(DATA RECORDS Opens)

-- ==== Sys2Proof/Machine/StateCub.lean ====
section
/-! DEFINITION. The state of the functions' administration: resets, migration and dirty-page logs
("Cub Functions, Tenant Isolation and Migration"). -/

namespace Sys2Proof.Machine

/-- The kinds of Table 11-2, and the function-level reset that VF Enable causes (R411). -/
inductive ResetKind where
  | cubReset | vfFlr | pfFlr | flush | freeze
  deriving DecidableEq, Repr

/-- A reset in progress on one function (Table 11-3): its start T, the slot of the den command
that asked for it with the number of that command's grant, and the counts of Table 11-8. -/
structure ResetOp where
  kind : ResetKind := .cubReset
  start : Nat := 0
  slot : Option Nat := none
  grant : Nat := 0
  completed : Nat := 0
  squashed : Nat := 0
  undelivered : Nat := 0
  discarded : Nat := 0
  squashDone : Bool := false
  deriving DecidableEq, Repr

/-- STATE of CUB_MIG_STATE (Table 11-14). -/
inductive MigState where
  | none | freezing | frozen | saved | incoming
  deriving DecidableEq, Repr

/-- A dirty-page log (R438, R440): window base, pages, and the bitmap bytes that are not zero. -/
structure DirtyLog where
  base : Nat := 0
  pages : Nat := 0
  area : Nat := 0
  bitmap : Tbl Byte := []
  deriving DecidableEq, Repr

/-- What the device keeps of one function beside its ring: Bus Master Enable and Enable Relaxed Ordering of its configuration
space, the Max_Read_Request_Size and Max_Payload_Size set there in bytes, Non-Fatal Error Detected (R414), resets,
migration, dirty log and the counts of its CUBT_ entry. `migScope` is SCOPE of
Table 11-14. -/
structure FnState where
  busMaster : Bool := false
  relaxed : Bool := true
  maxRead : Nat := 512
  maxPayload : Nat := 128
  nonFatal : Bool := false
  resets : List ResetOp := []
  mig : MigState := .none
  migScope : Nat := 0
  frozenAt : Nat := 0
  dirty : Option DirtyLog := none
  dirtyOutside : Bool := false
  squashed : SatCount := {}
  undelivered : SatCount := {}
  deriving DecidableEq, Repr

/-- An open ticket (R426). -/
structure Ticket where
  id : Bytes := []
  nonce : Bytes := []
  domain : Nat := 0
  source : Bytes := []
  expires : Nat := 0
  deriving DecidableEq, Repr

/-- A saved package awaiting its receipt (R431, R432, R437). -/
structure SavedPackage where
  ticketId : Bytes := []
  scope : Nat := 1
  domain : Nat := 0
  cubs : List Nat := []
  receiptKey : Bytes := []
  digest : Bytes := []
  deriving DecidableEq, Repr

/-- A migration identity (R424): its two private and two public keys. -/
structure MigIdentity where
  p384Private : Bytes := []
  mlkemPrivate : Bytes := []
  p384 : Bytes := []
  mlkem : Bytes := []
  deriving DecidableEq, Repr

/-- The functions and the MIG_ block. `identityDue` says that a new identity waits for its random bytes. -/
structure CubState where
  numVfs : Nat := 0
  vfEnable : Bool := false
  fns : Tbl FnState := []
  identity : Option MigIdentity := none
  identityDue : Bool := false
  tickets : List Ticket := []
  saved : List SavedPackage := []
  departing : List Nat := []
  abandoned : SatCount := {}
  deriving DecidableEq, Repr

end Sys2Proof.Machine
end

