-- ==== Sys2Proof/Machine/LodgeView.lean ====
section
/-! DEFINITION. What the lodge in force says: the records of its sections by number ("The Lodge Image:
Format"). Every function answers as a lodgeless device does where no lodge is in force (R103). -/

namespace Sys2Proof.Machine

/-- The lodge in force. -/
def State.tables (s : State) : Lodge := s.lodge.inForce.getD {}

/-- The FUNCTIONS record of a function. -/
def State.fnRec? (s : State) (f : Nat) : Option FunctionRec := s.tables.functions.find? (·.fn == f)

/-- The POOLS record of a pool. -/
def State.poolRec? (s : State) (p : Nat) : Option PoolRec := s.tables.pools.find? (·.poolId == p)

/-- The DOMAINS record of a domain. -/
def State.domRec? (s : State) (d : Nat) : Option DomainRec := s.tables.domains.find? (·.domain == d)

/-- The PERSONALITIES record of a personality. -/
def State.persRec? (s : State) (p : Nat) : Option PersonalityRec :=
  s.tables.personalities.find? (·.persId == p)

/-- A program set of the PROGRAMS section. -/
def State.program? (s : State) (i : Nat) : Option ProgramSet := s.tables.programs.find? (·.setId == i)

/-- The pool whose SKULK_MASK names a skulk. -/
def State.skulkPool? (s : State) (k : Nat) : Option Nat :=
  (s.tables.pools.find? fun p => bit p.skulkMask.toNat k).map (·.poolId)

/-- The GATES record that lies at a region of a gate. -/
def State.gateRec? (s : State) (g r : Nat) : Option GateRec :=
  s.tables.gates.find? fun x => x.gate == g && x.region == r

/-- The domain of a function. -/
def State.fnDomain? (s : State) (f : Nat) : Option Nat := (s.fnRec? f).map (·.domain)

end Sys2Proof.Machine
end

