/-- Bring the command in a slot to its end: its reservations are released, its jobs aborted (R372), its
frame and core freed, and its completion waits to be written. `result`, of `len` bytes, is what the program
has made; `detail` the bytes of R173. A command whose store was refused ends with 0x0F01 (R465). -/
def State.cutLen (k : Nat) (status : Status) (len : Nat) (result detail : Bytes) (s : State) : State :=
  match s.slot? k with
  | none => s
  | some sl =>
    if sl.phase = .ended then s else
    let s := ((s.abortJobs k).releaseKeys k).releaseCore k
    let s := { s with rng.waiting := s.rng.waiting.filter fun w => w.slot != some k }
    let status : Status := if sl.storeRefused then 0x0F01 else status
    let a := s.answerOf k sl status (if sl.storeRefused then 0 else len) (if sl.storeRefused then [] else result)
      (if sl.storeRefused then [] else detail)
    let o := outcome sl.entry.outLength status a.1 a.2.1
    let s := if o.1 = 0 then s else s.endStream sl
    let d := if o.1 = 0 ∨ o.1 = 0x0104 then [] else a.2.2
    let s := s.modSlot k fun sl =>
      { sl with phase := .ended, status := o.1, result := o.2.1, needed := o.2.2, detail := d,
                miss := none, jobs := [], heldSecret := none, drawn := none, retry := none, storeRefused := false }
    match s.slot? k with
    | some sl => s.adminRecord sl
    | none => s

/-! ## The end of a command on a half of a pair -/

/-- A command whose completion has not been written completes with 0x0702 (R626). -/
def State.divergeSlot (k : Nat) (s : State) : State :=
  let s := s.cutLen k 0x0702 0 [] []
  let s := match s.slot? k with
    | some sl => s.endStream sl
    | none => s
  let s := s.modSlot k fun sl => { sl with status := 0x0702, result := [], needed := 0, detail := [] }
  let f := fun c : PairCommand => if c.slot = k ∧ c.settled = false then { c with diverged := true } else c
  { s with pair.commands := s.pair.commands.map f }

/-- The part of a divergence of an epoch that both halves share: the Owl event and PACK_DIVERGENCE (R626). -/
def State.noteDivergence (e : Nat) (s : State) : State :=
  State.raise 0x101 (natLe 4 e ++ zeros 4) { s with pair.divergentEpoch := e }

/-- A divergence of an epoch on the active (R626): the epoch's commands complete with 0x0702, Owl records it, and the
standby is told by a RELEASE of cause 0 (the model's form of it). The active enters SOLO at the standby's RELEASE. -/
def State.diverge (e : Nat) (s : State) : State :=
  let ks := (s.pair.commands.filter fun c => c.epoch == e && !c.settled).map (·.slot)
  let s := ks.foldl (fun s k => s.divergeSlot k) s
  (s.noteDivergence e).sendRelease 0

(DATA RECORDS Closes)

=== WORK TO BE COMPLETED ===
Return the opening line of the data and every line after it through the line containing "area : Nat := 0", please, exactly as written and with nothing added.

=== SOLVED PROBLEM ===
-- ==== Sys2Proof/Machine/StateCub.lean ====
section
/-! DEFINITION. The state of the functions' administration: resets, migration and dirty-page logs
("Cub Functions, Tenant Isolation and Migration"). -/

namespace Sys2Proof.Machine

/-- The kinds of Table 11-2, and the function-level reset that VF Enable causes (R411). -/
inductive ResetKind where
  | cubReset | vfFlr | pfFlr | flush | freeze
  deriving DecidableEq, Repr

/-- A reset in progress on one function (Table 11-3): its start T, the slot of the den command
that asked for it with the number of that command's grant, and the counts of Table 11-8. -/
structure ResetOp where
  kind : ResetKind := .cubReset
  start : Nat := 0
  slot : Option Nat := none
  grant : Nat := 0
  completed : Nat := 0
  squashed : Nat := 0
  undelivered : Nat := 0
  discarded : Nat := 0
  squashDone : Bool := false
  deriving DecidableEq, Repr

/-- STATE of CUB_MIG_STATE (Table 11-14). -/
inductive MigState where
  | none | freezing | frozen | saved | incoming
  deriving DecidableEq, Repr

/-- A dirty-page log (R438, R440): window base, pages, and the bitmap bytes that are not zero. -/
structure DirtyLog where
  base : Nat := 0
  pages : Nat := 0
  area : Nat := 0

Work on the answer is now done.